Do You Have an Audience?

May 23, 2014 By Bryan Vartabedian · Reading Time: 2 minutes

1I came across this tweet this morning from digital health mogul Chris Boyer. He got me thinking about the idea of an audience.

It’s interesting how we all see the terms of public dialog.  Of course, when I hear follower, I think Jim Jones and Kool-Aid.

I get the audience concern.  We once lived in a world of listener and broadcaster.  The broadcaster broadcasted, the listener listened.  For some the term implies paternalism, a concept anathema to the libertarian bias of networked publics.

AudienceFor many, audience implies size.  We’ve been brainwashed by the industrial age belief that an audience has to be big.  It’s interesting that John Steinbeck saw himself as writing for an audience of one.

Dan Gillmor has referred to all of us as the former audience.  Those people who react to, participate in and even change a story as it evolves.

I’m okay with audience.  But it depends on the context of what I’m doing.

3I see two things in the public space: content and conversations.  Either we are making and sharing stuff, or we’re talking about the stuff that other people make and share.  When I create ideas or share them, they are distributed to a group of folks who have elected to listen to what I have to say.  This could be seen as an audience or a group of followers.  This is the one-to-many element of my public presence.  When I’m having a conversation it’s a near-synchronous exchange and I tend not to see that person as my audience.

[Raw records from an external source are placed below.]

-- ==== Sys2Proof/Machine/LogicShift.lean ====
section
/-! DEFINITION. The meanings of AND, OR, XOR, NOT, SHL, SHR, one per row of the opcode table
(44_logic_shift.md, R150 to R157). -/

namespace Sys2Proof.Machine

/-- `AND r8,r8` (R151). -/
def execAndR8R8 (d r : Reg8) (s : State) : StepOutcome :=
  twoOp8 aluAnd (.reg d) (.loc (.reg r)) 2 s

/-- `AND r16,r16` (R151). -/
def execAndR16R16 (d r : Reg16) (s : State) : StepOutcome :=
  twoOp16 aluAnd (.reg d) (.loc (.reg r)) 2 s

/-- `AND r8,[base]` (R151). -/
def execAndR8Base (d : Reg8) (b : Reg16) (s : State) : StepOutcome :=
  twoOp8 aluAnd (.reg d) (.loc (.base b)) 2 s

/-- `AND r16,[base]` (R151). -/
def execAndR16Base (d b : Reg16) (s : State) : StepOutcome :=
  twoOp16 aluAnd (.reg d) (.loc (.base b)) 2 s

/-- `AND [base],r8` (R151). -/
def execAndBaseR8 (b : Reg16) (r : Reg8) (s : State) : StepOutcome :=
  twoOp8 aluAnd (.base b) (.loc (.reg r)) 2 s

/-- `AND [base],r16` (R151). -/
def execAndBaseR16 (b r : Reg16) (s : State) : StepOutcome :=
  twoOp16 aluAnd (.base b) (.loc (.reg r)) 2 s

/-- `AND r8,imm8` (R151). -/
def execAndR8Imm8 (d : Reg8) (imm : Byte) (s : State) : StepOutcome :=
  twoOp8 aluAnd (.reg d) (.imm imm) 3 s

/-- `AND r16,imm16` (R151). -/
def execAndR16Imm16 (d : Reg16) (imm : Word) (s : State) : StepOutcome :=
  twoOp16 aluAnd (.reg d) (.imm imm) 3 s

/-- `OR r8,r8` (R152). -/
def execOrR8R8 (d r : Reg8) (s : State) : StepOutcome :=
  twoOp8 aluOr (.reg d) (.loc (.reg r)) 2 s

/-- `OR r16,r16` (R152). -/
def execOrR16R16 (d r : Reg16) (s : State) : StepOutcome :=
  twoOp16 aluOr (.reg d) (.loc (.reg r)) 2 s

/-- `OR r8,[base]` (R152). -/
def execOrR8Base (d : Reg8) (b : Reg16) (s : State) : StepOutcome :=
  twoOp8 aluOr (.reg d) (.loc (.base b)) 2 s

/-- `OR r16,[base]` (R152). -/
def execOrR16Base (d b : Reg16) (s : State) : StepOutcome :=
  twoOp16 aluOr (.reg d) (.loc (.base b)) 2 s

/-- `OR [base],r8` (R152). -/
def execOrBaseR8 (b : Reg16) (r : Reg8) (s : State) : StepOutcome :=
  twoOp8 aluOr (.base b) (.loc (.reg r)) 2 s

/-- `OR [base],r16` (R152). -/
def execOrBaseR16 (b r : Reg16) (s : State) : StepOutcome :=
  twoOp16 aluOr (.base b) (.loc (.reg r)) 2 s

/-- `OR r8,imm8` (R152). -/
def execOrR8Imm8 (d : Reg8) (imm : Byte) (s : State) : StepOutcome :=
  twoOp8 aluOr (.reg d) (.imm imm) 3 s

/-- `OR r16,imm16` (R152). -/
def execOrR16Imm16 (d : Reg16) (imm : Word) (s : State) : StepOutcome :=
  twoOp16 aluOr (.reg d) (.imm imm) 3 s

/-- `XOR r8,r8` (R153). -/
def execXorR8R8 (d r : Reg8) (s : State) : StepOutcome :=
  twoOp8 aluXor (.reg d) (.loc (.reg r)) 2 s

/-- `XOR r16,r16` (R153). -/
def execXorR16R16 (d r : Reg16) (s : State) : StepOutcome :=
  twoOp16 aluXor (.reg d) (.loc (.reg r)) 2 s

/-- `XOR r8,[base]` (R153). -/
def execXorR8Base (d : Reg8) (b : Reg16) (s : State) : StepOutcome :=
  twoOp8 aluXor (.reg d) (.loc (.base b)) 2 s

/-- `XOR r16,[base]` (R153). -/
def execXorR16Base (d b : Reg16) (s : State) : StepOutcome :=
  twoOp16 aluXor (.reg d) (.loc (.base b)) 2 s

/-- `XOR [base],r8` (R153). -/
def execXorBaseR8 (b : Reg16) (r : Reg8) (s : State) : StepOutcome :=
  twoOp8 aluXor (.base b) (.loc (.reg r)) 2 s

/-- `XOR [base],r16` (R153). -/
def execXorBaseR16 (b r : Reg16) (s : State) : StepOutcome :=
  twoOp16 aluXor (.base b) (.loc (.reg r)) 2 s

/-- `XOR r8,imm8` (R153). -/
def execXorR8Imm8 (d : Reg8) (imm : Byte) (s : State) : StepOutcome :=
  twoOp8 aluXor (.reg d) (.imm imm) 3 s

/-- `XOR r16,imm16` (R153). -/
def execXorR16Imm16 (d : Reg16) (imm : Word) (s : State) : StepOutcome :=
  twoOp16 aluXor (.reg d) (.imm imm) 3 s

/-- `NOT r8` (R154). -/
def execNotR8 (r : Reg8) (s : State) : StepOutcome :=
  unaryOp8 aluNot r s

/-- `NOT r16` (R154). -/
def execNotR16 (r : Reg16) (s : State) : StepOutcome :=
  unaryOp16 aluNot r s

/-- `SHL r8,1` (R156). -/
def execShlR8One (r : Reg8) (s : State) : StepOutcome :=
  shiftOp8 aluShl r .one 2 s

/-- `SHL r8,CL` (R156). -/
def execShlR8Cl (r : Reg8) (s : State) : StepOutcome :=
  shiftOp8 aluShl r .cl 2 s

/-- `SHL r8,imm8` (R156). -/
def execShlR8Imm8 (r : Reg8) (n : Byte) (s : State) : StepOutcome :=
  shiftOp8 aluShl r (.imm8 n) 3 s

/-- `SHL r16,1` (R156). -/
def execShlR16One (r : Reg16) (s : State) : StepOutcome :=
  shiftOp16 aluShl r .one 2 s

/-- `SHL r16,CL` (R156). -/
def execShlR16Cl (r : Reg16) (s : State) : StepOutcome :=
  shiftOp16 aluShl r .cl 2 s

/-- `SHL r16,imm8` (R156). -/
def execShlR16Imm8 (r : Reg16) (n : Byte) (s : State) : StepOutcome :=
  shiftOp16 aluShl r (.imm8 n) 3 s

/-- `SHR r8,1` (R157). -/
def execShrR8One (r : Reg8) (s : State) : StepOutcome :=
  shiftOp8 aluShr r .one 2 s

/-- `SHR r8,CL` (R157). -/
def execShrR8Cl (r : Reg8) (s : State) : StepOutcome :=
  shiftOp8 aluShr r .cl 2 s

/-- `SHR r8,imm8` (R157). -/
def execShrR8Imm8 (r : Reg8) (n : Byte) (s : State) : StepOutcome :=
  shiftOp8 aluShr r (.imm8 n) 3 s

/-- `SHR r16,1` (R157). -/
def execShrR16One (r : Reg16) (s : State) : StepOutcome :=
  shiftOp16 aluShr r .one 2 s

/-- `SHR r16,CL` (R157). -/
def execShrR16Cl (r : Reg16) (s : State) : StepOutcome :=
  shiftOp16 aluShr r .cl 2 s

/-- `SHR r16,imm8` (R157). -/
def execShrR16Imm8 (r : Reg16) (n : Byte) (s : State) : StepOutcome :=
  shiftOp16 aluShr r (.imm8 n) 3 s

end Sys2Proof.Machine
end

My Twitter feed is a good example. Some dialog, some narrowcasting.  Some connection with friends and colleagues, some publishing for a select group.

Perhaps we see audience as somehow detached and anti-social.  Some believe that social tools are all about the chit chat.  Twitter as cocktail party.  But new media are as much about publication as they are about repartee.  Public media have evolved such that each of us, in the absence of any dialog, can be the broadcasters of our own ideas.  We are, in effect, on stage when we publish.

So I suspect audiences are inevitable, whether we like it or not.

Do you have an audience, followers or both?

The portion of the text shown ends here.